The district court did not abuse its discretion in enforcing the oral settlement agreement because its findings that Healey accepted the terms of a complete settlement agreement and that the agreement was supported by consideration were not contrary to law or clearly erroneous. See Golden v. Cal. Emergency Physicians Med. Grp., 782 F.3d 1083, 1089 (9th Cir. 2015) (construction and enforcement of a settlement agreement is governed by state law of contract interpretation); Maynard v. City of San Jose, 37 F.3d 1396, 1401 (9th Cir. 1994) (reversal of decision regarding enforceability of settlement agreement "is appropriate only if the court based its decision on an error of law or clearly erroneous findings of fact" (citation and internal quotation marks omitted)); Cain v. Price, 415 P.3d 25, 28 (Nev. 2018) (explaining that a settlement under Nevada law must be supported by consideration).

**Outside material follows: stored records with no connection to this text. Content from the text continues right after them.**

-- ==== Sys2Proof/Machine/EnclosureBus.lean ====
section
/-! DEFINITION. The enclosure-bus commands (R588 to R606): transmit opportunities, PLCA status, received frames, the token
master's timers. -/
namespace Sys2Proof.Machine

abbrev Out := Host.Outcome State Fault Refusal

/-! ### Medium access -/

/-- R590, R591: the frame in the buffer is sent, at most one per PLCA cycle; one completed after the opportunity began waits and counts in
DEFER. Under CSMA/CD the medium being free is the opportunity. -/
def State.opportunity (s : State) (late : Bool) : State :=
  let s1 := s.healthWatch
  if s1.eb.buf.isNone then s1
  else if late then s1.bump EB_TX.DEFER
  else if s1.eb.sentCycle && !s1.bit EB_STAT.CSMA then s1
  else s1.ebTransmit

def execTransmitOpportunity (late : Bool) (s : State) : Out := .next (s.whileLive (fun s => s.opportunity late))

/-- R589, R592: a BEACON, sent by the coordinator or heard by a follower, opens a cycle: PLCA status OK, CSMA/CD left. A HEALTH whose fields
have changed is due within the cycle (R604). -/
def State.plcaBeacon (s : State) : State :=
  if !s.plcaOn then s
  else
    let s1 := ((s.setBit EB_STAT.PLCAOK).clrBit EB_STAT.CSMA).setFld EB_STAT.COORD (if s.plcaNode = 0 then 1 else 0)
    (s1.modEb (fun e => { e with cycle := e.cycle + 1, sentCycle := false })).healthWatch

def execPlcaBeacon (s : State) : Out := .next (s.whileLive (fun s => s.plcaBeacon))

/-- R592: no valid BEACON within the invalid-beacon time. -/
def execPlcaBeaconLoss (s : State) : Out := .next (s.whileLive (fun s => (s.clrBit EB_STAT.PLCAOK).setBit EB_STAT.CSMA))

/-- R593: a collision; the 16th in PLCA mode within 1 s is a configuration error. The frame stays in the buffer. -/
def State.collision (s : State) : State :=
  let s1 := (s.bump EB_COLL.COLL).when (!s.bit EB_STAT.CSMA) (fun t => t.modEb (fun e => { e with colls := recent s.tick (secTicks 1) e.colls }))
  if !s1.bit EB_STAT.CSMA && 16 ≤ s1.eb.colls.length && !s1.bit EB_STAT.MISCFG then
    ((s1.setBit EB_STAT.MISCFG).setBit FB_ALERT.ENCL).record 0x1401 (leBytes 2 (s1.fld EB_COLL.COLL) ++ zeros 2)
  else s1

def execEbCollision (s : State) : Out := .next (s.whileLive (fun s => s.collision))

/-- R592: a backoff expires: the frame is tried again, and discarded after 16 attempts. -/
def State.backoff (s : State) : State :=
  match s.eb.buf with
  | none => s
  | some l =>
    if !s.bit EB_STAT.CSMA then s
    else if 16 ≤ l.attempts + 1 then ((s.modEb (fun e => { e with buf := none })).bump EB_COLL.DISCARD).ebLoad
    else s.modEb (fun e => { e with buf := some { l with attempts := l.attempts + 1 } })

def execCsmaBackoffExpiry (s : State) : Out := .next (s.whileLive (fun s => s.backoff))

/-! ### Received frames -/

/-- R594: a frame is received while DE is Serving; a foreign ENCLID is counted and ignored. -/
def State.ebRecv (s : State) (h : EbHdr) (f : State → State) : State :=
  if !s.isServing .DE then s
  else if h.enclid != s.enclId then s.bump EB_RX.FOREIGN
  else f (s.bump EB_RX.RCVD)

/-- R597: claims are collected while an election runs. -/
def execClaim (h : EbHdr) (prio idlow : Nat) (s : State) : Out :=
  .next (s.whileLive (fun s => s.ebRecv h (fun t => t.when t.eb.electing (fun u => u.modEb (fun e => { e with claims := e.claims ++ [(prio, h.node, idlow, h.bay)] })))))

/-- R597 to R599: a TICK makes its sender master of a candidate or follower; a master gives way only to a lower rank. -/
def State.tickFrame (s : State) (h : EbHdr) (mepoch : Nat) : State :=
  if s.isMaster && !(nodeRank h.node < nodeRank s.plcaNode) then s
  else
    let s1 := s.follow h.bay h.node mepoch
    (s1.setFld EB_ETOFF.OFFSET (toTwos 32 ((h.etime : Int) - (s.tick / 25 : Nat)))).poolMasterKnown

def execTick (h : EbHdr) (mepoch _tokfree : Nat) (s : State) : Out := .next (s.whileLive (fun s => s.ebRecv h (fun t => t.tickFrame h mepoch)))

/-- R600, R601: a request is queued at the master; a re-assertion counts as held. -/
def State.tokReqFrame (s : State) (h : EbHdr) (lease : Nat) (held : Bool) : State :=
  if !s.isMaster then s
  else if held then
    (s.modEb (fun e => { e with holders := e.holders.filter (fun x => !(x.node == h.node && x.bay == h.bay)) ++ [⟨h.node, h.bay, lease, s.tick, e.cycle⟩] })).tokSync
  else State.grantPump 64 (s.modEb (fun e => { e with queue := queueReq (e.queue.filter (fun x => !(x.node == h.node && x.bay == h.bay))) ⟨h.node, h.bay, lease, s.tick, e.cycle⟩ }))

def execTokreq (h : EbHdr) (lease : Nat) (held : Bool) (s : State) : Out := .next (s.whileLive (fun s => s.ebRecv h (fun t => t.tokReqFrame h lease held)))

/-- R600, R605: the token arrives, or goes back at once where the start was withdrawn. -/
def execTokgrant (h : EbHdr) (dstnode _lease mepoch : Nat) (s : State) : Out :=
  .next (s.whileLive (fun s => s.ebRecv h (fun t => t.when (dstnode == t.plcaNode && mepoch == t.fld EB_MASTER.MEPOCH) State.tokenArrives)))

def execTokret (h : EbHdr) (mepoch : Nat) (s : State) : Out :=
  .next (s.whileLive (fun s => s.ebRecv h (fun t => t.when (t.isMaster && mepoch == t.fld EB_MASTER.MEPOCH)
    (fun u => State.grantPump 64 (u.modEb (fun e => { e with holders := e.holders.filter (fun x => !(x.node == h.node && x.bay == h.bay)) }))))))

/-- R326: one actuator takes an announcement: the row whose DBAY is the sender's BAY less its own; older than AGEMS it is
discarded, after its start only the rest applies; at most 8 at once. -/
def State.announceTo (s : State) (a : Act) (h : EbHdr) (step start : Nat) (prof : List Int) : State :=
  let d : Int := (h.bay : Int) - s.bay
  match (List.range (s.svRows a 0x0006)).find? (fun r => r != 0 && decide (ofTwos 8 (s.svRow a 0x0006 r 16 0 1) = d)) with
  | none => s
  | some r =>
    let n := actNum a
    let age := ofTwos 32 (toTwos 32 ((s.enclTime : Int) - h.etime))
    if ((s.svRow a 0x0006 0 16 6 2 * 1000 : Nat) : Int) < age then s.bump (SV_FF.LATE n)
    else
      let ahead := ofTwos 32 (toTwos 32 ((start : Int) - s.enclTime))
      let x : Announce := ⟨(s.tick : Int) + ahead * 25, step, prof, ofTwos 16 (s.svRow a 0x0006 r 16 2 2), s.svRow a 0x0006 r 16 4 2⟩
      let s1 := s.modSv a (fun v => { v with announces := (x :: v.announces).take 8 })
      (s1.when (decide (ahead < 0)) (fun t => t.bump (SV_FF.LATE n))).bump (SV_FF.APPLIED n)

def execSeek (h : EbHdr) (_a : Act) (step start : Nat) (prof : List Int) (s : State) : Out :=
  .next (s.whileLive (fun s => s.ebRecv h (fun t => (t.announceTo .A h step start prof).announceTo .B h step start prof)))

/-- R604: a HEALTH summary is for the enclosure's readers; the device counts it. -/
def execHealth (h : EbHdr) (s : State) : Out := .next (s.whileLive (fun s => s.ebRecv h (fun t => t)))

/-- R604, R605: HQUERY to this node or to all: a HEALTH frame, but that one already loaded for the group answers it too. While DE is not
Serving, in Hibernate and in the hold of R91 the PHY answers from its copy, if it has one, with STATE 3 or 4 in the last two. -/
def State.hqueryFrame (s : State) (h : EbHdr) (dstnode : Nat) : State :=
  if s.live && s.isServing .DE then s.ebRecv h (fun t =>
    if dstnode != 0xFF && dstnode != t.plcaNode then t
    else if t.eb.buf.any (fun l => l.frame.type == ebHealth && l.frame.dst.isNone) then t
    else t.sendHealth (some (h.bay, h.node)))
  else if !s.awake then s
  else
    let id := s.eb.phyId
    if h.enclid != id.1 || (dstnode != 0xFF && dstnode != id.2.2) || s.eb.health == [] then s
    else
      let st := if s.power.hibernate then [BitVec.ofNat 8 3] else if s.power.phase == .hold then [BitVec.ofNat 8 4] else s.eb.health.take 1
      s.ebEmit id s.enclTime ⟨ebHealth, some (h.bay, h.node), st ++ s.eb.health.drop 1⟩

def execHquery (h : EbHdr) (dstnode : Nat) (s : State) : Out := .next (s.hqueryFrame h dstnode)

/-- R604: a WAKE for this bay or all, with the device's ENCLID, is the wake event of R109. -/
def execWake (h : EbHdr) (dstbay : Nat) (s : State) : Out :=
  .next (if s.power.hibernate then s.when (h.enclid == s.eb.phyId.1 && (dstbay == 0xFF || dstbay == s.eb.phyId.2.1)) State.wakeHibernate
    else s.whileLive (fun t => t.ebRecv h (fun u => u)))

/-- R594: a stranger frame, by its cause. -/
def execEbStrangerFrame (ethertype : Bool) (s : State) : Out :=
  .next (s.whileLive (fun s => s.when (s.isServing .DE) (fun t => t.bump (if ethertype then EB_STRANGE.UNKTYPE else EB_STRANGE.UNKNODE))))

/-! ### Timers -/

/-- R597: 100 ms without a TICK: the device claims. -/
def execElectionListenEnd (s : State) : Out :=
  .next (s.whileLive (fun s => s.when (s.isServing .DE && s.eb.electing && s.fld EB_STAT.ELECT == elListening) (fun t =>
    let c := t.ownClaim
    ((t.setFld EB_STAT.ELECT elClaiming).modEb (fun e => { e with claims := e.claims ++ [c] })).ebSend ebClaim none
      (leBytes 1 1 ++ zeros 1 ++ leBytes 8 c.2.2.1))))

/-- R597: claims close; the lowest triple wins. -/
def State.claimsClose (s : State) : State :=
  let win := s.eb.claims.foldl (fun b c => if claimLess c b then c else b) s.ownClaim
  if win = s.ownClaim then s.becomeMaster.poolMasterKnown
  else ((s.setFld EB_STAT.ELECT elFollower).setFld EB_MASTER.NODE win.2.1).setFld EB_MASTER.BAY win.2.2.2 |>.modEb (fun e => { e with electing := false, claims := [] })

def execClaimCollectEnd (s : State) : Out :=
  .next (s.whileLive (fun s => s.when (s.isServing .DE && s.eb.electing && s.fld EB_STAT.ELECT == elClaiming) State.claimsClose))

/-- R598: the master's TICK. -/
def execTickTimer (s : State) : Out :=
  .next (s.whileLive (fun s => s.when (s.isServing .DE && s.isMaster) (fun t => t.ebSend ebTick none (leBytes 2 (t.fld EB_MASTER.MEPOCH) ++ leBytes 1 (t.fld EB_TOKEN.FREE)))))

/-- R599: no TICK for 50 ms. -/
def execMasterLoss (s : State) : Out :=
  .next (s.whileLive (fun s => s.when (s.isServing .DE && s.fld EB_STAT.ELECT == elFollower) State.startElection))

/-- R600: the lease of a grant runs out at the master. -/
def execTokenLeaseExpiry (node bay : Nat) (s : State) : Out :=
  .next (s.whileLive (fun s => s.when s.isMaster (fun u => State.grantPump 64 (u.modEb (fun e => { e with holders := e.holders.filter (fun x => !(x.node == node && x.bay == bay)) })))))

/-- R601: the 200 ms of the new master end. -/
def execMepochWaitExpiry (s : State) : Out :=
  .next (s.whileLive (fun s => s.when s.isMaster (fun u => State.grantPump 64 (u.modEb (fun e => { e with epochWait := false })))))

/-- R604: HEALTH every second. -/
def execHealthTimer (s : State) : Out := .next (s.whileLive (fun s => s.when (s.isServing .DE) (fun t => t.sendHealth none)))

/-- R602: after the delay of the third failed restart the spindle starts without a token. -/
def State.localSpin (s : State) : State :=
  if s.eb.localDelay && s.eb.startWant && !s.isServing .DE then
    let d := s.bay / Nat.max 1 s.spinTok * 11
    let s1 := ((s.setBit EB_STAT.LOCAL).modEb (fun e => { e with localDelay := false })).record 0x1402 (leBytes 2 d ++ zeros 2)
    s1.spBegin
  else s

def execLocalSpinupDelayEnd (s : State) : Out := .next (s.whileLive (fun s => s.localSpin))

end Sys2Proof.Machine
end

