/-- Attach to the controllers of the list `ids` (CNTLIDs). -/
def State.attachNs (s : State) (m : Cmd) (ids : List Nat) : State :=
  match s.attachFault m ids with
  | some st => s.finish m st 0
  | none =>
    if ids.any (fun i => (s.ctrl (i - 1)).attached.contains m.e.nsid) then s.finish m .alreadyAttached 0
    else (s.each ids (fun t i => (t.modCtrl (i - 1) (fun k => { k with attached := k.attached ++ [m.e.nsid] })).nsChanged (i - 1) m.e.nsid)).finish m .ok 0

def execNamespaceAttach (ctrl cid : Nat) (ids : List Nat) (s : State) : Host.Outcome State Fault Refusal :=
  .next (s.whileLive (fun s => s.adminStart ctrl cid 0x15 (fun t m => if m.e.cdw10 % 16 != 0 then t else t.attachNs m ids)))

/-- Detach from the controllers of the list, each after its drain (R563). -/
def State.detachNs (s : State) (m : Cmd) (ids : List Nat) : State :=
  match s.attachFault m ids with
  | some st => s.finish m st 0
  | none =>
    if ids.any (fun i => !(s.ctrl (i - 1)).attached.contains m.e.nsid) then s.finish m .notAttached 0
    else ((s.begin m).modNvme (fun n => { n with drains := n.drains ++ ids.map (fun i => ⟨i - 1, m.e.nsid, drDetach, m.ctrl, m.e.cid⟩) })).drainPump

def execNamespaceDetach (ctrl cid : Nat) (ids : List Nat) (s : State) : Host.Outcome State Fault Refusal :=
  .next (s.whileLive (fun s => s.adminStart ctrl cid 0x15 (fun t m => if m.e.cdw10 % 16 != 1 then t else t.detachNs m ids)))

/-! ### Device self-test (R562) -/

def NvStatus.selfTestRunning : NvStatus := .specific 0x1D

/-- A test of code `k` starts with its first segment. -/
def State.selfTestStart (s : State) (m : Cmd) (k : Nat) : State :=
  if s.nvme.selfTest.isSome then s.finish m .selfTestRunning 0
  else (s.modNvme (fun n => { n with selfTest := some ⟨k, 1, m.ctrl⟩ })).finish m .ok 0

/-- The segment in hand of a test of code `k` ends: passed, or failed with the first failing LBA of segment 3 or 4. After segment 2
comes `third`, the last. -/
def State.selfTestSegment (s : State) (k third : Nat) (ok : Bool) (lba : Nat) : State :=
  match s.nvme.selfTest with
  | none => s
  | some r =>
    if r.code != k then s
    else if !ok then s.selfTestEnd r 7 (if 2 < r.segment then some lba else none)
    else if r.segment = third then s.selfTestEnd r 0 none
    else s.modNvme (fun n => { n with selfTest := some { r with segment := if r.segment = 1 then 2 else third } })

/-- The short test: the command of `cid` without `seg`; with it, the end of the segment in hand and what it found. -/
def execSelfTestShort (ctrl cid : Nat) (seg : Option (Bool × Nat)) (s : State) : Host.Outcome State Fault Refusal :=
  .next (s.whileLive (fun s => match seg with
    | some x => s.selfTestSegment 1 3 x.1 x.2
    | none => s.adminStart ctrl cid 0x14 (fun t m => if m.e.cdw10 % 16 != 1 then t else t.selfTestStart m 1)))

The district court did not abuse its discretion in denying Healey's motion for reconsideration because Healey set forth no valid grounds for such relief. See Sch. Dist. No. 1J, Multnomah County, Or. v. ACandS, Inc., 5 F.3d 1255, 1262-63 (9th Cir. 1993) (setting forth standard of review and grounds for reconsideration under Federal Rules of Civil Procedure 59 and 60).
We do not consider matters not specifically and distinctly raised and argued in the opening brief, or arguments and allegations raised for the first time on appeal. See Padgett v. Wright, 587 F.3d 983, 985 n.2 (9th Cir. 2009).
AFFIRMED.
[*] This disposition is not appropriate for publication and is not precedent except as provided by Ninth Circuit Rule 36-3.
[**] The panel unanimously concludes this case is suitable for decision without oral argument. See Fed. R. App. P. 34(a)(2).